Causes, Sign, Symptom of Dysesthesia: Dysesthesia is what’s called neuropathic or neurogenic pain. That means it comes from our nervous system. Although people feel the pain in their feet or skin, that isn’t where the problem is. People with MS form scar tissue, or lesions, in the brain and spine. These lesions interfere with signals between the brain and the rest of the body.
In the case of dysesthesia, impaired nerve firing can cause the brain to stimulate abnormal, uncomfortable sensations, ranging from a mild tingling sensation to sharp, stabbing pains. It Dysesthesia is commonly seen in diabetic patients and can be relieved by using creams containing capsaicin.
Dysesthesia may be caused by a thalamic stroke involving the ventral posterolateral (VPL) nucleus. It’s typically seen in Dejerine-Roussy syndrome with hemi-sensory loss and severe dysesthesia of the affected area.
Symptoms of dysesthesia vary between individuals, but most cases of the condition tend to cause similar symptoms that impact the skin, scalp, face, mouth, torso, arms and legs.
The most common symptoms associated with dysesthesia include:
- an itching, burning sensation that may resemble a crawling under or on the skin
- a restrictive sensation, especially in the trunk or torso, sometimes called an ‘MS hug’
- an unexplained painful sensation, which often radiates or spreads
- tingling feelings
- feelings of “pins and needles”
- the sensation of being on fire
- an uncomfortable, hard to describe sensation or feeling of hitting the funny bone or mild muscle spasms
- aching feeling similar to sore muscles
- the sensation of electric shocks
- sharp, stabbing pain
- pain or irritation, even from minor or no touch
- hair loss if the scalp is affected.
Many cases of dysesthesia are caused by progressive conditions, meaning they become worse over time.
Treatment of Dysesthesia: Treatment is different for everybody. Daily oral muscle physical therapy or the administration of antidepressants have been reported as an effective therapy for occlusal dysesthesia patients. Tooth grinding and the replacement or removal of all dental work should be avoided in patients with occlusal dysesthesia, despite the frequent requests for further surgery often made by these patients.
Medications used to treat dysesthesia include:
- over-the-counter pain relievers
- anti-seizure agents such as gabapentin (Neurontin), pregabalin (Lyrica), carbamazepine (Tegretol), and phenytoin (Dilantin)
- anti-anxiety agents such as duloxetine hydrochloride (Cymbalta) and clonazepam (Klonopin)

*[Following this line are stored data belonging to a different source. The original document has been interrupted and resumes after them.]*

-- ==== Sys2Proof/Machine/DiskImage.lean ====
section
/-! DEFINITION. Disk images (62_floppy_controller.md R620 to R625): JV3 descriptors, the JV3 load,
and the recognition of an image at mount. -/

namespace Sys2Proof.Machine

/-- The sentinel descriptor, and what a table index outside the table gives (R620). -/
def SectorId.sentinel : SectorId := ⟨0xFF, 0xFF, 0xFF⟩

/-- `side(e)` (R612, R621). -/
def SectorId.side (e : SectorId) : Bool := e.flags.getLsbD 4

/-- `density(e)`: true is double (R612, R621). -/
def SectorId.density (e : SectorId) : Bool := e.flags.getLsbD 7

/-- `crc(i)` (R621). -/
def SectorId.crc (e : SectorId) : Bool := e.flags.getLsbD 3

/-- `deleted(i)`: data-address-mark code 3 on a single-density sector, 1 on a double-density one
(R621). -/
def SectorId.deleted (e : SectorId) : Bool :=
  e.flags.extractLsb' 5 2 == if e.density then 1 else 3

/-- Track value 0xFF marks a free sector (R621). -/
def SectorId.free (e : SectorId) : Bool := e.track == 0xFF

/-- The size code `flags[1:0]`. -/
def SectorId.sizeCode (e : SectorId) : Nat := (e.flags.extractLsb' 0 2).toNat

/-- `SizeOf(track, flags)` (R622): used 256, 128, 1024, 512; free 512, 1024, 128, 256. -/
def SectorId.size (e : SectorId) : Nat := 128 <<< (e.sizeCode ^^^ if e.free then 2 else 1)

/-- Descriptor `i` of a JV3 disk. -/
def Jv3Tables.id (t : Jv3Tables) (i : Nat) : SectorId := t.ids.getD i .sentinel

/-- N: the number of descriptors before the sentinel (R620). -/
def Jv3Tables.count (t : Jv3Tables) : Nat := t.ids.length - 1

/-- The three bytes of a descriptor slot; a byte past the end of the image reads as 0xFF (R623). -/
def slotAt (img : List Byte) (pos : Nat) : SectorId :=
  ⟨img.getD pos 0xFF, img.getD (pos + 1) 0xFF, img.getD (pos + 2) 0xFF⟩

/-- What a block of JV3 descriptors has given so far: the descriptors with their offsets, and the
offset of the next sector. -/
abbrev Jv3Scan := List (SectorId × Nat) × Nat

/-- One slot of a block (the body of the inner loop of R623): an unused slot has no data. -/
def jv3Slot (e : SectorId) (acc : Jv3Scan) : Jv3Scan :=
  if e = .sentinel then acc else (acc.1 ++ [(e, acc.2)], acc.2 + e.size)

/-- The slots of the block at `base` (R623). -/
def jv3Block (img : List Byte) (base slots : Nat) (found : List (SectorId × Nat)) : Jv3Scan :=
  (List.range slots).foldl (fun acc k => jv3Slot (slotAt img (base + 3 * k)) acc)
    (found, base + Config.jv3SecStart)

/-- The two blocks (R623): the second exists iff the image extends past the first. -/
def jv3Blocks (img : List Byte) (slots : Nat) : Jv3Scan :=
  let first := jv3Block img 0 slots []
  if img.length ≤ first.2 then first else jv3Block img first.2 slots first.1

/-- The sort order of R620: (track, side, original index) ascending. -/
def jv3Before (ids : List SectorId) (i j : Nat) : Bool :=
  let x := ids.getD i .sentinel
  let y := ids.getD j .sentinel
  x.track.toNat < y.track.toNat ||
    (x.track == y.track && (x.side.toNat < y.side.toNat || (x.side == y.side && i < j)))

/-- Insertion into a list sorted by `before`. -/
def insertBy (before : Nat → Nat → Bool) (i : Nat) : List Nat → List Nat
  | [] => [i]
  | j :: l => if before i j then i :: j :: l else j :: insertBy before i l

/-- Sorting by insertion. -/
def sortBy (before : Nat → Nat → Bool) : List Nat → List Nat
  | [] => []
  | i :: l => insertBy before i (sortBy before l)

/-- The tables of R620 from the descriptors and offsets of a scan (the end of R623). -/
def jv3Tables (scan : Jv3Scan) : Jv3Tables :=
  let ids := scan.1.map Prod.fst ++ [.sentinel]
  let n := scan.1.length
  let sorted := sortBy (jv3Before ids) (List.range (n + 1))
  let at' (i : Nat) : SectorId := ids.getD i .sentinel
  let start (t : Nat) (side : Bool) : Option Nat :=
    sorted.findIdx? (fun i => (at' i).track.toNat == t && (at' i).side == side)
  { ids := ids
    offset := scan.1.map Prod.snd ++ [scan.2]
    sortedId := sorted
    trackStart := (List.range Config.maxTracks).map (fun t => (start t false, start t true))
    freeHead := (List.range 4).map (fun c =>
      sorted.findIdx? (fun i => (at' i).free && decide (i < n) && (at' i).sizeCode == c)) }

/-- `Jv3Load(img)` (R623). -/
def jv3Load (img : List Byte) : Jv3Tables := jv3Tables (jv3Blocks img Config.jv3SecsPerBlk)

/-- The drive with `img` in it, or none when its length is not recognised (R625). -/
def Drive.mount (dr : Drive) (img : List Byte) : Option Drive :=
  if img.length = Config.jv1Length then some { dr with kind := .jv1, image := img }
  else if img.length ∈ Config.jv3Lengths then
    some { dr with kind := .jv3, image := img, jv3 := jv3Load img }
  else none

/-- `Unmount(d)` (R625). -/
def Drive.unmount (dr : Drive) : Drive := { dr with kind := .none, image := [] }

end Sys2Proof.Machine
end

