/-- The bytes of an instruction, from the encodings of spec/opcode_table.json (R159). -/
def encode : Instr → List Byte
  | .nop => [0x00]
  | .exAFAF' => [0x08]
  | .djnzE e => [0x10, e]
  | .jrE e => [0x18, e]
  | .jrJCCE jcc e => [opByte (0x20 + 8 * jcc.code), e]
  | .ldDDNN p nn => [opByte (0x01 + 16 * p.code), lo nn, hi nn]
  | .addHLSS p => [opByte (0x09 + 16 * p.code)]
  | .ldAtBCA => [0x02]
  | .ldAAtBC => [0x0A]
  | .ldAtDEA => [0x12]
  | .ldAAtDE => [0x1A]
  | .ldAtNNHL nn => [0x22, lo nn, hi nn]
  | .ldHLAtNN nn => [0x2A, lo nn, hi nn]
  | .ldAtNNA nn => [0x32, lo nn, hi nn]
  | .ldAAtNN nn => [0x3A, lo nn, hi nn]
  | .incSS p => [opByte (0x03 + 16 * p.code)]
  | .decSS p => [opByte (0x0B + 16 * p.code)]
  | .incR r => [opByte (0x04 + 8 * r.code)]
  | .incAtHL => [0x34]
  | .decR r => [opByte (0x05 + 8 * r.code)]
  | .decAtHL => [0x35]
  | .ldRN r n => [opByte (0x06 + 8 * r.code), n]
  | .ldAtHLN n => [0x36, n]
  | .rlca => [0x07]
  | .rrca => [0x0F]
  | .rla => [0x17]
  | .rra => [0x1F]
  | .daa => [0x27]
  | .cpl => [0x2F]
  | .scf => [0x37]
  | .ccf => [0x3F]
  | .ldRR rd rs => [opByte (0x40 + 8 * rd.code + rs.code)]
  | .ldRAtHL r => [opByte (0x46 + 8 * r.code)]
  | .ldAtHLR r => [opByte (0x70 + r.code)]
  | .halt => [0x76]
  | .addAR r => [opByte (0x80 + r.code)]
  | .addAAtHL => [0x86]
  | .addAN n => [0xC6, n]
  | .adcAR r => [opByte (0x88 + r.code)]
  | .adcAAtHL => [0x8E]
  | .adcAN n => [0xCE, n]
  | .subR r => [opByte (0x90 + r.code)]
  | .subAtHL => [0x96]
  | .subN n => [0xD6, n]
  | .sbcAR r => [opByte (0x98 + r.code)]
  | .sbcAAtHL => [0x9E]
  | .sbcAN n => [0xDE, n]
  | .andR r => [opByte (0xA0 + r.code)]
  | .andAtHL => [0xA6]
  | .andN n => [0xE6, n]
  | .xorR r => [opByte (0xA8 + r.code)]
  | .xorAtHL => [0xAE]
  | .xorN n => [0xEE, n]
  | .orR r => [opByte (0xB0 + r.code)]
  | .orAtHL => [0xB6]
  | .orN n => [0xF6, n]
  | .cpR r => [opByte (0xB8 + r.code)]
  | .cpAtHL => [0xBE]
  | .cpN n => [0xFE, n]
  | .retCC cc => [opByte (0xC0 + 8 * cc.code)]
  | .popQQ q => [opByte (0xC1 + 16 * q.code)]
  | .ret => [0xC9]
  | .exx => [0xD9]
  | .jpHL => [0xE9]
  | .ldSPHL => [0xF9]
  | .jpCCNN cc nn => [opByte (0xC2 + 8 * cc.code), lo nn, hi nn]
  | .jpNN nn => [0xC3, lo nn, hi nn]
  | .outAtNA n => [0xD3, n]
  | .inAAtN n => [0xDB, n]
  | .exAtSPHL => [0xE3]
  | .exDEHL => [0xEB]
  | .di => [0xF3]
  | .ei => [0xFB]
  | .callCCNN cc nn => [opByte (0xC4 + 8 * cc.code), lo nn, hi nn]
  | .pushQQ q => [opByte (0xC5 + 16 * q.code)]
  | .callNN nn => [0xCD, lo nn, hi nn]
  | .rstP t => [opByte (0xC7 + 8 * t.val)]
  | .rlcR r => [0xCB, opByte (0x00 + r.code)]
  | .rlcAtHL => [0xCB, 0x06]
  | .rrcR r => [0xCB, opByte (0x08 + r.code)]
  | .rrcAtHL => [0xCB, 0x0E]
  | .rlR r => [0xCB, opByte (0x10 + r.code)]
  | .rlAtHL => [0xCB, 0x16]
  | .rrR r => [0xCB, opByte (0x18 + r.code)]
  | .rrAtHL => [0xCB, 0x1E]
  | .slaR r => [0xCB, opByte (0x20 + r.code)]
  | .slaAtHL => [0xCB, 0x26]
  | .sraR r => [0xCB, opByte (0x28 + r.code)]
  | .sraAtHL => [0xCB, 0x2E]
  | .sllR r => [0xCB, opByte (0x30 + r.code)]
  | .sllAtHL => [0xCB, 0x36]
  | .srlR r => [0xCB, opByte (0x38 + r.code)]
  | .srlAtHL => [0xCB, 0x3E]
  | .bitBR b r => [0xCB, opByte (0x40 + 8 * b.val + r.code)]
  | .bitBAtHL b => [0xCB, opByte (0x46 + 8 * b.val)]
  | .resBR b r => [0xCB, opByte (0x80 + 8 * b.val + r.code)]
  | .resBAtHL b => [0xCB, opByte (0x86 + 8 * b.val)]
  | .setBR b r => [0xCB, opByte (0xC0 + 8 * b.val + r.code)]
  | .setBAtHL b => [0xCB, opByte (0xC6 + 8 * b.val)]
  | .inRAtC r => [0xED, opByte (0x40 + 8 * r.code)]
  | .inFAtC => [0xED, 0x70]
  | .outAtCR r => [0xED, opByte (0x41 + 8 * r.code)]
  | .outAtC0 => [0xED, 0x71]
  | .sbcHLSS p => [0xED, opByte (0x42 + 16 * p.code)]
  | .adcHLSS p => [0xED, opByte (0x4A + 16 * p.code)]
  | .ldAtNNDD p nn => [0xED, opByte (0x43 + 16 * p.code), lo nn, hi nn]
  | .ldDDAtNN p nn => [0xED, opByte (0x4B + 16 * p.code), lo nn, hi nn]
  | .neg => [0xED, 0x44]
  | .negMirror y => [0xED, opByte (0x44 + 8 * y.val)]
  | .retn => [0xED, 0x45]
  | .reti => [0xED, 0x4D]
  | .retnMirror y => [0xED, opByte (0x45 + 8 * y.val)]
  | .im0 => [0xED, 0x46]
  | .im1 => [0xED, 0x56]
  | .im2 => [0xED, 0x5E]
  | .im0Mirror y => [0xED, opByte (0x46 + 8 * y.val)]
  | .im1Mirror => [0xED, 0x76]
  | .im2Mirror => [0xED, 0x7E]
  | .ldVectorA => [0xED, 0x47]
  | .ldRefreshA => [0xED, 0x4F]
  | .ldAVector => [0xED, 0x57]
  | .ldARefresh => [0xED, 0x5F]
  | .rrd => [0xED, 0x67]
  | .rld => [0xED, 0x6F]
  | .ldi => [0xED, 0xA0]
  | .cpi => [0xED, 0xA1]
  | .ini => [0xED, 0xA2]
  | .outi => [0xED, 0xA3]
  | .ldd => [0xED, 0xA8]
  | .cpd => [0xED, 0xA9]
  | .ind => [0xED, 0xAA]
  | .outd => [0xED, 0xAB]
  | .ldir => [0xED, 0xB0]
  | .cpir => [0xED, 0xB1]
  | .inir => [0xED, 0xB2]
  | .otir => [0xED, 0xB3]
  | .lddr => [0xED, 0xB8]
  | .cpdr => [0xED, 0xB9]
  | .indr => [0xED, 0xBA]
  | .otdr => [0xED, 0xBB]
  | .addIXPP p => [0xDD, opByte (0x09 + 16 * p.code)]
  | .ldIXNN nn => [0xDD, 0x21, lo nn, hi nn]
  | .ldAtNNIX nn => [0xDD, 0x22, lo nn, hi nn]
  | .ldIXAtNN nn => [0xDD, 0x2A, lo nn, hi nn]
  | .incIX => [0xDD, 0x23]
  | .decIX => [0xDD, 0x2B]
  | .incAtIXd d => [0xDD, 0x34, d]
  | .decAtIXd d => [0xDD, 0x35, d]
  | .ldAtIXdN d n => [0xDD, 0x36, d, n]
  | .ldRAtIXd r d => [0xDD, opByte (0x46 + 8 * r.code), d]
  | .ldAtIXdR r d => [0xDD, opByte (0x70 + r.code), d]
  | .addAAtIXd d => [0xDD, 0x86, d]
  | .addAHX => [0xDD, 0x84]
  | .addALX => [0xDD, 0x85]
  | .adcAAtIXd d => [0xDD, 0x8E, d]
  | .adcAHX => [0xDD, 0x8C]
  | .adcALX => [0xDD, 0x8D]
  | .subAtIXd d => [0xDD, 0x96, d]
  | .subHX => [0xDD, 0x94]
  | .subLX => [0xDD, 0x95]
  | .sbcAAtIXd d => [0xDD, 0x9E, d]
  | .sbcAHX => [0xDD, 0x9C]
  | .sbcALX => [0xDD, 0x9D]
  | .andAtIXd d => [0xDD, 0xA6, d]
  | .andHX => [0xDD, 0xA4]
  | .andLX => [0xDD, 0xA5]
  | .xorAtIXd d => [0xDD, 0xAE, d]
  | .xorHX => [0xDD, 0xAC]
  | .xorLX => [0xDD, 0xAD]
  | .orAtIXd d => [0xDD, 0xB6, d]
  | .orHX => [0xDD, 0xB4]
  | .orLX => [0xDD, 0xB5]
  | .cpAtIXd d => [0xDD, 0xBE, d]
  | .cpHX => [0xDD, 0xBC]
  | .cpLX => [0xDD, 0xBD]
  | .popIX => [0xDD, 0xE1]
  | .exAtSPIX => [0xDD, 0xE3]
  | .pushIX => [0xDD, 0xE5]
  | .jpIX => [0xDD, 0xE9]
  | .ldSPIX => [0xDD, 0xF9]
  | .incHX => [0xDD, 0x24]
  | .decHX => [0xDD, 0x25]
  | .ldHXN n => [0xDD, 0x26, n]
  | .incLX => [0xDD, 0x2C]
  | .decLX => [0xDD, 0x2D]
  | .ldLXN n => [0xDD, 0x2E, n]
  | .ldRHX r => [0xDD, opByte (0x44 + 8 * r.code)]
  | .ldRLX r => [0xDD, opByte (0x45 + 8 * r.code)]
  | .ldHXR r => [0xDD, opByte (0x60 + r.code)]
  | .ldLXR r => [0xDD, opByte (0x68 + r.code)]
  | .ldHXHX => [0xDD, 0x64]
  | .ldHXLX => [0xDD, 0x65]
  | .ldLXHX => [0xDD, 0x6C]
  | .ldLXLX => [0xDD, 0x6D]
  | .rlcAtIXd d => [0xDD, 0xCB, d, 0x06]
  | .rrcAtIXd d => [0xDD, 0xCB, d, 0x0E]
  | .rlAtIXd d => [0xDD, 0xCB, d, 0x16]
  | .rrAtIXd d => [0xDD, 0xCB, d, 0x1E]
  | .slaAtIXd d => [0xDD, 0xCB, d, 0x26]
  | .sraAtIXd d => [0xDD, 0xCB, d, 0x2E]
  | .sllAtIXd d => [0xDD, 0xCB, d, 0x36]
  | .srlAtIXd d => [0xDD, 0xCB, d, 0x3E]
  | .rotAtIXdR o d r => [0xDD, 0xCB, d, opByte (0x00 + 8 * o.code + r.code)]
  | .bitBAtIXd b d => [0xDD, 0xCB, d, opByte (0x46 + 8 * b.val)]
  | .resBAtIXd b d => [0xDD, 0xCB, d, opByte (0x86 + 8 * b.val)]
  | .setBAtIXd b d => [0xDD, 0xCB, d, opByte (0xC6 + 8 * b.val)]
  | .bitBAtIXdMirror b d r => [0xDD, 0xCB, d, opByte (0x40 + 8 * b.val + r.code)]
  | .resBAtIXdR b d r => [0xDD, 0xCB, d, opByte (0x80 + 8 * b.val + r.code)]
  | .setBAtIXdR b d r => [0xDD, 0xCB, d, opByte (0xC0 + 8 * b.val + r.code)]
  | .addIYRR p => [0xFD, opByte (0x09 + 16 * p.code)]
  | .ldIYNN nn => [0xFD, 0x21, lo nn, hi nn]
  | .ldAtNNIY nn => [0xFD, 0x22, lo nn, hi nn]
  | .ldIYAtNN nn => [0xFD, 0x2A, lo nn, hi nn]
  | .incIY => [0xFD, 0x23]
  | .decIY => [0xFD, 0x2B]
  | .incAtIYd d => [0xFD, 0x34, d]
  | .decAtIYd d => [0xFD, 0x35, d]
  | .ldAtIYdN d n => [0xFD, 0x36, d, n]
  | .ldRAtIYd r d => [0xFD, opByte (0x46 + 8 * r.code), d]
  | .ldAtIYdR r d => [0xFD, opByte (0x70 + r.code), d]
  | .addAAtIYd d => [0xFD, 0x86, d]
  | .addAHY => [0xFD, 0x84]
  | .addALY => [0xFD, 0x85]
  | .adcAAtIYd d => [0xFD, 0x8E, d]
  | .adcAHY => [0xFD, 0x8C]
  | .adcALY => [0xFD, 0x8D]
  | .subAtIYd d => [0xFD, 0x96, d]
  | .subHY => [0xFD, 0x94]
  | .subLY => [0xFD, 0x95]
  | .sbcAAtIYd d => [0xFD, 0x9E, d]
  | .sbcAHY => [0xFD, 0x9C]
  | .sbcALY => [0xFD, 0x9D]
  | .andAtIYd d => [0xFD, 0xA6, d]
  | .andHY => [0xFD, 0xA4]
  | .andLY => [0xFD, 0xA5]
  | .xorAtIYd d => [0xFD, 0xAE, d]
  | .xorHY => [0xFD, 0xAC]
  | .xorLY => [0xFD, 0xAD]
  | .orAtIYd d => [0xFD, 0xB6, d]
  | .orHY => [0xFD, 0xB4]
  | .orLY => [0xFD, 0xB5]
  | .cpAtIYd d => [0xFD, 0xBE, d]
  | .cpHY => [0xFD, 0xBC]
  | .cpLY => [0xFD, 0xBD]
  | .popIY => [0xFD, 0xE1]
  | .exAtSPIY => [0xFD, 0xE3]
  | .pushIY => [0xFD, 0xE5]
  | .jpIY => [0xFD, 0xE9]
  | .ldSPIY => [0xFD, 0xF9]
  | .incHY => [0xFD, 0x24]
  | .decHY => [0xFD, 0x25]
  | .ldHYN n => [0xFD, 0x26, n]
  | .incLY => [0xFD, 0x2C]
  | .decLY => [0xFD, 0x2D]
  | .ldLYN n => [0xFD, 0x2E, n]
  | .ldRHY r => [0xFD, opByte (0x44 + 8 * r.code)]
  | .ldRLY r => [0xFD, opByte (0x45 + 8 * r.code)]
  | .ldHYR r => [0xFD, opByte (0x60 + r.code)]
  | .ldLYR r => [0xFD, opByte (0x68 + r.code)]
  | .ldHYHY => [0xFD, 0x64]
  | .ldHYLY => [0xFD, 0x65]
  | .ldLYHY => [0xFD, 0x6C]
  | .ldLYLY => [0xFD, 0x6D]
  | .rlcAtIYd d => [0xFD, 0xCB, d, 0x06]
  | .rrcAtIYd d => [0xFD, 0xCB, d, 0x0E]
  | .rlAtIYd d => [0xFD, 0xCB, d, 0x16]
  | .rrAtIYd d => [0xFD, 0xCB, d, 0x1E]
  | .slaAtIYd d => [0xFD, 0xCB, d, 0x26]
  | .sraAtIYd d => [0xFD, 0xCB, d, 0x2E]
  | .sllAtIYd d => [0xFD, 0xCB, d, 0x36]
  | .srlAtIYd d => [0xFD, 0xCB, d, 0x3E]
  | .rotAtIYdR o d r => [0xFD, 0xCB, d, opByte (0x00 + 8 * o.code + r.code)]
  | .bitBAtIYd b d => [0xFD, 0xCB, d, opByte (0x46 + 8 * b.val)]
  | .resBAtIYd b d => [0xFD, 0xCB, d, opByte (0x86 + 8 * b.val)]
  | .setBAtIYd b d => [0xFD, 0xCB, d, opByte (0xC6 + 8 * b.val)]
  | .bitBAtIYdMirror b d r => [0xFD, 0xCB, d, opByte (0x40 + 8 * b.val + r.code)]
  | .resBAtIYdR b d r => [0xFD, 0xCB, d, opByte (0x80 + 8 * b.val + r.code)]
  | .setBAtIYdR b d r => [0xFD, 0xCB, d, opByte (0xC0 + 8 * b.val + r.code)]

- tricyclic antidepressants such as amitriptyline (Elavil), nortriptyline (Pamelor), and desipramine (Norpramin)
- tramadol (Ultram, ConZip, Ryzolt), especially for burning sensations
- lidocaine or capsaicin patches
- the antihistamine hydroxyzine (Atarax)
Some pain management strategies for dysesthesia don’t involve medicine. People may be able to change pain to a different feeling with warm or cold compresses or compression socks or gloves. Alternative therapies can also be part of an overall treatment plan for chronic pain.